По словам врачей, состояние Рожественского настолько тяжелое, что его даже невозможно доставить в госпиталь на берегу. В боях 14–15 мая эскадра потеряла три своих миноносца, потопив при этом более 10 крейсеров и два броненосца противника. При отражении ночных минных атак были уничтожены еще не менее 10 миноносцев. Захвачены в качестве трофеев на поле боя два японских миноносца. В Корейском проливе были перехвачены несколько пароходов с военной контрабандой, приведенных во Владивосток, и два японских военных транспорта. В русский плен попали более 700 японских моряков, спасенных с потопленных кораблей».

Лондон. 22.05.1905 г.

«Сентрал Ньюз»:

«Из интервью Д. Коберта, находящегося на лечении в военно-морском госпитале в Куре, нашему корреспонденту: «Благодаря отвратительным погодным условиям, русской эскадре с утра 14 мая удалось внезапно напасть на передовые дозоры японского флота на подступах к Корейскому проливу. Используя подавляющее численное превосходство, русские смогли к полудню нанести серьезный урон разведывательным силам адмирала Того, потопив и тяжело повредив несколько легких крейсеров. Однако оторваться от преследования им все же не удалось. Столкнувшись во второй половине дня с главными силами японского объединенного флота у острова Цусима, русские понесли тяжелые потери и были вынуждены отойти к югу для исправления повреждений, преследуемые японскими миноносцами и крейсерами, неся новые потери. <…> Не прекращавшиеся атаки японских легких сил, усилившиеся с наступлением темноты, не позволили отремонтировать подбитые корабли, которые затонули у острова Фукуэ к ночи с 14 на 15 мая. В эту же ночь были подорваны минами и затонули броненосцы «Сисой Великий» и «Император Александр III», а также три крейсера. Оставшиеся русские корабли, в основном быстроходные крейсера, в ночь с 16-го на 17 мая смогли оторваться от японского флота и уйти во Владивосток, захватив по пути несколько нейтральных каботажных пароходов в Корейском проливе».

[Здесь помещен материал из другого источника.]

-- ==== Sys2Proof/Machine/StartWindow.lean ====
section
/-! DEFINITION. The start window (chapter 4). -/

namespace Sys2Proof.Machine

open Sys2Proof

/-- The urgency (R65). -/
def State.urgency (s : State) : Nat :=
  if s.gauge.flood then 7
  else match s.gauge.polder.heldClass with
    | some c => c.val
    | none => 0

/-- The threshold (R66). -/
def windowThreshold (flood : Bool) (urgency : Nat) (last : LastResult) : Nat :=
  if flood then 1
  else (if 5 ≤ urgency then 2 else 4) + (if last = .win then 1 else 0)

/-- The candidate with which the station contends in the window now opening, where it does (R67). -/
def State.contendsWith (s : State) (threshold : Nat) : Option PumpIx :=
  match s.alloc.startWanted with
  | some k =>
    if decide (s.timer.mode = .member) && decide (threshold ≤ s.arb.freeWindows) && s.startValid k then some k else none
  | none => none

/-- The opening of a window (R64 to R67): at most once in a round; the decoders are held for its arbitration bits (R144). -/
def openWindow (s : State) : State :=
  if s.timer.windowTaken then s
  else
    let threshold := windowThreshold s.gauge.flood s.urgency s.arb.lastResult
    let candidate := s.contendsWith threshold
    let w : Window := { elapsed := 0, notFree := false, bitsRead := 0, word := arbitrationWord s.urgency s.own,
                        cables := [s.line.active], holding := false }
    let s := holdDecoders s
    { s with timer := { s.timer with windowTaken := true },
             line := { s.line with windowHold := true },
             arb := { s.arb with threshold := threshold, window := some w, pendingStart := candidate,
                                 part := if candidate.isSome then .contending else .out } }

/-- WINDOW_OPENING (R67). -/
def execWindowOpening (s : State) : Host.Outcome State Fault Refusal := .next (whenRunning openWindow s)

/-- The window under way is marked not free (R75). -/
def markNotFree (s : State) : State :=
  { s with arb := { s.arb with window := s.arb.window.map (fun w => { w with notFree := true }) } }

/-- A driven level of the active cable counts from 0.0 to 7.0 ms, which is the hold of the window (R75, R144, R150, R152). -/
def seeDrivenLevel (s : State) : State := if s.line.windowHold then markNotFree s else s

/-- WINDOW_DRIVEN_LEVEL (R75). -/
def execWindowDrivenLevel (s : State) : Host.Outcome State Fault Refusal := .next (whenRunning seeDrivenLevel s)

/-- The arbiter's act on the reading of a cell in which it sent `released` (R68): it goes on, withdraws with LOSS, or withdraws
and records nothing. -/
def Arbiter.readBit (released driven : Bool) (a : Arbiter) : Arbiter :=
  match released, driven with
  | true, true => { a with part := .withdrawn, pendingStart := none, lastResult := .loss }
  | false, false => { a with part := .withdrawn, pendingStart := none }
  | true, false => a
  | false, true => a

/-- The reading at the middle of a cell (R68, R152): a driven level of the cable active now counts for the window (R75), and a
contending station compares the bit it sends with the level of the cable that was active as the cell began (R150, log 23). -/
def readArbitrationBit (driven : DrivenLevels) (s : State) : State :=
  match s.arb.window with
  | none => s
  | some w =>
    if s.line.windowHold && decide (w.bitsRead < 7) then
      let a := { s.arb with window := some { w with bitsRead := w.bitsRead + 1
                                                    notFree := w.notFree || driven.on s.line.active } }
      let sampled := driven.on (latchedCable w.cables w.bitsRead s.line.active)
      { s with arb := if a.part = .contending then a.readBit (wordBit w.word w.bitsRead) sampled else a }
    else s

/-- ARBITRATION_BIT_READING (R68). -/
def execArbitrationBitReading (driven : DrivenLevels) (s : State) : Host.Outcome State Fault Refusal :=
  .next (whenRunning (readArbitrationBit driven) s)

/-- The end of the last bit (R70): a station still CONTENDING has won, and a realignment is held from now on (R29). The
decoders' hold ends (R144). -/
def endLastBit (s : State) : State :=
  if s.line.windowHold then
    let s := { s with line := { s.line with windowHold := false } }
    if s.arb.part = .contending then
      let window := s.arb.window.map (fun w => ({ w with holding := true } : Window))
      { s with arb := { s.arb with part := .won, lastResult := .win, window := window } }
    else s
  else s

/-- LAST_BIT_END (R70). -/
def execLastBitEnd (s : State) : Host.Outcome State Fault Refusal := .next (whenRunning endLastBit s)

/-- 10.0 ms into the window (R71): a station in WON that has not gone SILENT sends its confirmation; where none is sent, the
hold of a realignment ends (R29). One confirmation is sent in a window at most. -/
def beginConfirmation (s : State) : State :=
  if s.line.tx.isSome || s.arb.confirmClean then s
  else match s.arb.part, s.arb.pendingStart with
    | .won, some k =>
      if s.timer.mode = .silent then releaseRealignment s
      else beginTransmission .confirmation (confirmationChars s.own k s.rating) s
    | _, _ => releaseRealignment s

/-- CONFIRMATION_BEGIN (R71). -/
def execConfirmationBegin (inp : Inputs) (s : State) : Host.Outcome State Fault Refusal :=
  .next (whenRunning beginConfirmation (withInputs inp s))

/-- A confirmation whose characters have all come back unchanged is at its end (R151). -/
def finishConfirmation (s : State) : State :=
  match s.line.tx with
  | some t =>
    if t.kind = .confirmation ∧ t.returned = t.chars.length then finishTransmission t s else s
  | none => s

/-- The pending pump goes to PRIMING where its start is still valid (R72, R85), and the sampling mode follows its change of state
at once (R135). -/
def takeStart (s : State) : State :=
  match s.arb.pendingStart with
  | some k => if s.startValid k then syncSampling (startPump k s) else s
  | none => s

/-- The start after a clean confirmation (R72): the own start seen, the pump, the pending start; then a realignment held since
the last bit is applied (R29, R70). That the start comes first of the two is the model's. DESIGN CHOICE, unsafe (log 34). -/
def takeOrDropStart (s : State) : State :=
  let s := finishConfirmation s
  if s.arb.confirmClean then
    let s := takeStart { s with table := { s.table with ownStartSeen := some s.timer.count } }
    releaseRealignment { s with arb := { s.arb with confirmClean := false, pendingStart := none } }
  else s

/-- START_TAKEN_OR_DROPPED (R72). The drop at a read-back failure comes with that failure (R73, log 24). -/
def execStartTakenOrDropped (inp : Inputs) (s : State) : Host.Outcome State Fault Refusal :=
  .next (whenRunning takeOrDropStart (withInputs inp s))

/-- The end of the window (R75, R77): judged free or not, then start wanted is cleared and the window part returns to OUT. -/
def endWindow (s : State) : State :=
  match s.arb.window with
  | none => s
  | some w =>
    { s with arb := { s.arb with freeWindows := if w.notFree then 0 else satAdd 255 s.arb.freeWindows 1,
                                 part := .out, pendingStart := none, window := none, confirmClean := false },
             alloc := { s.alloc with startWanted := none },
             line := { s.line with windowHold := false } }

/-- WINDOW_END (R77). -/
def execWindowEnd (s : State) : Host.Outcome State Fault Refusal := .next (whenRunning endWindow s)

end Sys2Proof.Machine
end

Санкт-Петербург. 22.05.1905 г.

«Ведомости»:

«Сегодня из главного военно-морского штаба было получено сообщение, что вторая тихоокеанская эскадра под командованием вице-адмирала Зиновия Петровича Рожественского, покинувшая Балтику более восьми месяцев назад, благополучно достигла Владивостока.

14–16 мая в Корейском проливе, у островов Цусима и Фукуэ (архипелаг Гото), произошло несколько сражений с японским флотом, в ходе которых были достоверно потоплены японские броненосцы «Чин-Иен», «Фудзи» и «Микаса», броненосные крейсера «Чиода», «Идзумо», «Ниссин» и «Ивате», бронепалубные крейсера «Идзуми», «Ицукусима». «Мацусима», «Хасидатэ», «Сума», «Читосе», «Отова» и «Нийтака». При отражении ночных минных атак было потоплено также не менее пятнадцати миноносцев противника, а два захвачены в качестве призов. Собственные потери эскадры составили три миноносца, затонувших от полученных боевых повреждений из-за крупной волны в день сражения. Остальные корабли получили повреждения различной степени тяжести. Потери в личном составе среди экипажей кораблей более 1100 человек. Подробности читайте в следующем номере».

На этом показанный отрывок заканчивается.